/-! ### From a command to its word and back -/

/-- A well-formed index passes its check (R51). -/
theorem checkIndex_of_ok {k : BitVec 4} (h : indexOk k = true) (i : Instr) :
    checkIndex k i = .ok i := by
  rw [checkIndex, if_pos h]

/-- The opcode map sends the fields of a well-formed command to that command (R82). -/
theorem decodeFields_of_wf {i : Instr} (h : i.wf = true) :
    decodeFields (opcodeOf i) (operandOf i) = .ok i := by
  cases i with
  | nop => exact layoutN.decode_pack (fun _ => .ok .nop) ()
  | getReg r => exact layoutR.decode_pack (fun r => .ok (.getReg r)) r
  | setIe b => exact layoutB1.decode_pack (fun b => .ok (.setIe b)) b
  | ldDir p v => exact layoutP1.decode_pack (fun x => .ok (.ldDir x.1 x.2)) (p, v)
  | ldWrite p v => exact layoutP1.decode_pack (fun x => .ok (.ldWrite x.1 x.2)) (p, v)
  | ldRead p => exact layoutP0.decode_pack (fun p => .ok (.ldRead p)) p
  | owReset => exact layoutN.decode_pack (fun _ => .ok .owReset) ()
  | owBit b => exact layoutB1.decode_pack (fun b => .ok (.owBit b)) b
  | owByte d => exact layoutB8.decode_pack (fun d => .ok (.owByte d)) d
  | crcClr => exact layoutN.decode_pack (fun _ => .ok .crcClr) ()
  | crcByte d => exact layoutB8.decode_pack (fun d => .ok (.crcByte d)) d
  | crcChk => exact layoutN.decode_pack (fun _ => .ok .crcChk) ()
  | dsRead => exact layoutN.decode_pack (fun _ => .ok .dsRead) ()
  | dsDecode => exact layoutN.decode_pack (fun _ => .ok .dsDecode) ()
  | spWr k d =>
    exact (layoutIX.decode_pack (fun x => checkIndex x.1 (.spWr x.1 x.2)) (k, d)).trans
      (checkIndex_of_ok h _)
  | spRd k =>
    exact (layoutI0.decode_pack (fun k => checkIndex k (.spRd k)) k).trans (checkIndex_of_ok h _)
  | txInit => exact layoutN.decode_pack (fun _ => .ok .txInit) ()
  | txByte d => exact layoutB8.decode_pack (fun d => .ok (.txByte d)) d
  | txDec w => rfl

/-- Settles O1, format by format: what is packed is taken out again. -/
theorem decodeOfEncodeIsTheCommand : Obligations.DecodeOfEncodeIsTheCommand := by
  intro i h
  rw [encode, decode_append]
  exact decodeFields_of_wf h

/-! ### The opcode map, opcode by opcode -/

/-- The command itself, or the name of the one check its field widths do not make (R51). -/
def checked (i : Instr) : Decoded := if i.wf then .ok i else .malformed .indexRange

/-- What the opcode map and the table of reserved bits say of the opcode `o`: that it is reserved, or
that it stands for commands of one format, each with its word (R82, R93). -/
inductive OpcodeRow (o : Byte) : Prop where
  | reserved (mask : reservedMask o = none)
      (decodes : ∀ m, decodeFields o m = .malformed .reservedOpcode)
  | command {α : Type} {r : Half} {pack : α → Half} {unpack : Half → α}
      (layout : Layout r pack unpack) (command : α → Instr)
      (mask : reservedMask o = some r)
      (decodes : ∀ m, decodeFields o m = unlessReserved r m (checked (command (unpack m))))
      (encodes : ∀ x, encode (command x) = o ++ pack x)

/-- An opcode with no reserved bits of its own is a reserved one (R93). -/
theorem decodeFields_of_unlisted {o : Byte} (h : reservedMask o = none) (m : Half) :
    decodeFields o m = .malformed .reservedOpcode := by
  unfold decodeFields
  split
  case h_20 => rfl
  all_goals
    next ho =>
      rw [← BitVec.setWidth_eq o, ← BitVec.ofNat_toNat, ho] at h
      cases h

/-- A format with no reserved bit refuses no operand. -/
theorem unlessReserved_none (m : Half) (d : Decoded) : unlessReserved 0x0000#16 m d = d := by
  rw [unlessReserved, if_pos BitVec.and_zero]

/-- Every opcode has its row, in the order of `reservedMask`. -/
theorem opcodeRow (o : Byte) : OpcodeRow o := by
  cases hmask : reservedMask o with
  | none => exact .reserved hmask (decodeFields_of_unlisted hmask)
  | some r =>
    unfold reservedMask at hmask
    split at hmask
    · exact .command layoutN (fun _ => .nop) rfl (fun _ => rfl) (fun _ => rfl)
    · exact .command layoutN (fun _ => .owReset) rfl (fun _ => rfl) (fun _ => rfl)
    · exact .command layoutN (fun _ => .crcClr) rfl (fun _ => rfl) (fun _ => rfl)
    · exact .command layoutN (fun _ => .crcChk) rfl (fun _ => rfl) (fun _ => rfl)
    · exact .command layoutN (fun _ => .dsRead) rfl (fun _ => rfl) (fun _ => rfl)
    · exact .command layoutN (fun _ => .dsDecode) rfl (fun _ => rfl) (fun _ => rfl)
    · exact .command layoutN (fun _ => .txInit) rfl (fun _ => rfl) (fun _ => rfl)
    · exact .command layoutB1 .setIe rfl (fun _ => rfl) (fun _ => rfl)
    · exact .command layoutB1 .owBit rfl (fun _ => rfl) (fun _ => rfl)
    · exact .command layoutB8 .owByte rfl (fun _ => rfl) (fun _ => rfl)
    · exact .command layoutB8 .crcByte rfl (fun _ => rfl) (fun _ => rfl)
    · exact .command layoutB8 .txByte rfl (fun _ => rfl) (fun _ => rfl)
    · exact .command layoutP0 .ldRead rfl (fun _ => rfl) (fun _ => rfl)
    · exact .command layoutP1 (fun x => .ldDir x.1 x.2) rfl (fun _ => rfl) (fun _ => rfl)
    · exact .command layoutP1 (fun x => .ldWrite x.1 x.2) rfl (fun _ => rfl) (fun _ => rfl)
    · exact .command layoutI0 .spRd rfl (fun _ => rfl) (fun _ => rfl)
    · exact .command layoutIX (fun x => .spWr x.1 x.2) rfl (fun _ => rfl) (fun _ => rfl)
    · exact .command layoutR .getReg rfl (fun _ => rfl) (fun _ => rfl)
    · exact .command layoutW16 .txDec rfl (fun m => (unlessReserved_none m _).symm) (fun _ => rfl)
    · cases hmask
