-- ==== Sys2Proof/Machine/Operands.lean ====
section
/-! DEFINITION. The operand forms: where an instruction's operands come from and which bytes it reaches (spec/20_memory.md R63,
R66; spec/43_alu.md R172; spec/41_flow.md R143; spec/44_index_mem.md R182 to R186). -/

namespace Sys2Proof.Machine

/-- The source register of 8XY6 and 8XYE by `SHIFT_SRC` (R172, R173). -/
def State.shiftSource (s : State) (x y : Reg) : Byte :=
  match s.config.shiftSrc with
  | .vx => s.getV x
  | .vy => s.getV y

/-- The top nibble of `NNN`, which is the `X` field of the word (R92, R143). -/
def jumpField (nnn : Addr) : Reg := (nnn.extractLsb' 8 4).toFin

/-- The register BNNN adds, by `JUMP_REG` (R143). -/
def State.jumpOffset (s : State) (nnn : Addr) : Byte :=
  match s.config.jumpReg with
  | .v0 => s.getV 0
  | .vx => s.getV (jumpField nnn)

/-- The range check of R63 and R66 on unbounded integers: `count` bytes from `I` on all lie in 0..4095, or there are
none. -/
def inMemory (i : Word) (count : Nat) : Bool := count == 0 || decide (i.toNat + count - 1 ≤ 4095)

/-- The address of the glyph of a digit, `0x050 + 5 * V[X]`, not masked (R182). -/
def glyphAddress (d : Byte) : Word := 0x0050 + 5 * d.setWidth 16

/-- The decimal digits of a byte, hundreds first (R183). -/
def decimalDigits (b : Byte) : List Byte :=
  [BitVec.ofNat 8 (b.toNat / 100), BitVec.ofNat 8 (b.toNat / 10 % 10), BitVec.ofNat 8 (b.toNat % 10)]

/-- `V[0]` to `V[x]`, the registers FX55 stores (R184). -/
def State.registersTo (s : State) (x : Reg) : List Byte := s.v.toList.take (x.val + 1)

/-- The register file after FX65: `V[k] <- mem[I + k]` for `k` in 0 .. x, the others kept (R185). -/
def State.registersLoaded (s : State) (x : Reg) : Vector Byte 16 :=
  Vector.ofFn fun k => if k ≤ x then s.readByte (s.index.toNat + k.val) else s.getV k

/-- `I` after FX55 and FX65 by `LOADSTORE_INC_I` (R184, R185). -/
def State.indexAfter (s : State) (x : Reg) : Word :=
  if s.config.loadStoreIncI then s.index + BitVec.ofNat 16 (x.val + 1) else s.index

end Sys2Proof.Machine
end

■ Work to complete
All lines above from the one holding "layoutB1 .owBit rfl" to the one holding "DEFINITION. The operand", inclusive, are to be copied exactly; no other line is wanted.

■ Written response
    · exact .command layoutB1 .owBit rfl (fun _ => rfl) (fun _ => rfl)
    · exact .command layoutB8 .owByte rfl (fun _ => rfl) (fun _ => rfl)
    · exact .command layoutB8 .crcByte rfl (fun _ => rfl) (fun _ => rfl)
    · exact .command layoutB8 .txByte rfl (fun _ => rfl) (fun _ => rfl)
    · exact .command layoutP0 .ldRead rfl (fun _ => rfl) (fun _ => rfl)
    · exact .command layoutP1 (fun x => .ldDir x.1 x.2) rfl (fun _ => rfl) (fun _ => rfl)
    · exact .command layoutP1 (fun x => .ldWrite x.1 x.2) rfl (fun _ => rfl) (fun _ => rfl)
    · exact .command layoutI0 .spRd rfl (fun _ => rfl) (fun _ => rfl)
    · exact .command layoutIX (fun x => .spWr x.1 x.2) rfl (fun _ => rfl) (fun _ => rfl)
    · exact .command layoutR .getReg rfl (fun _ => rfl) (fun _ => rfl)
    · exact .command layoutW16 .txDec rfl (fun m => (unlessReserved_none m _).symm) (fun _ => rfl)
    · cases hmask
-- ==== Sys2Proof/Machine/Operands.lean ====
section
/-! DEFINITION. The operand forms: where an instruction's operands come from and which bytes it reaches (spec/20_memory.md R63,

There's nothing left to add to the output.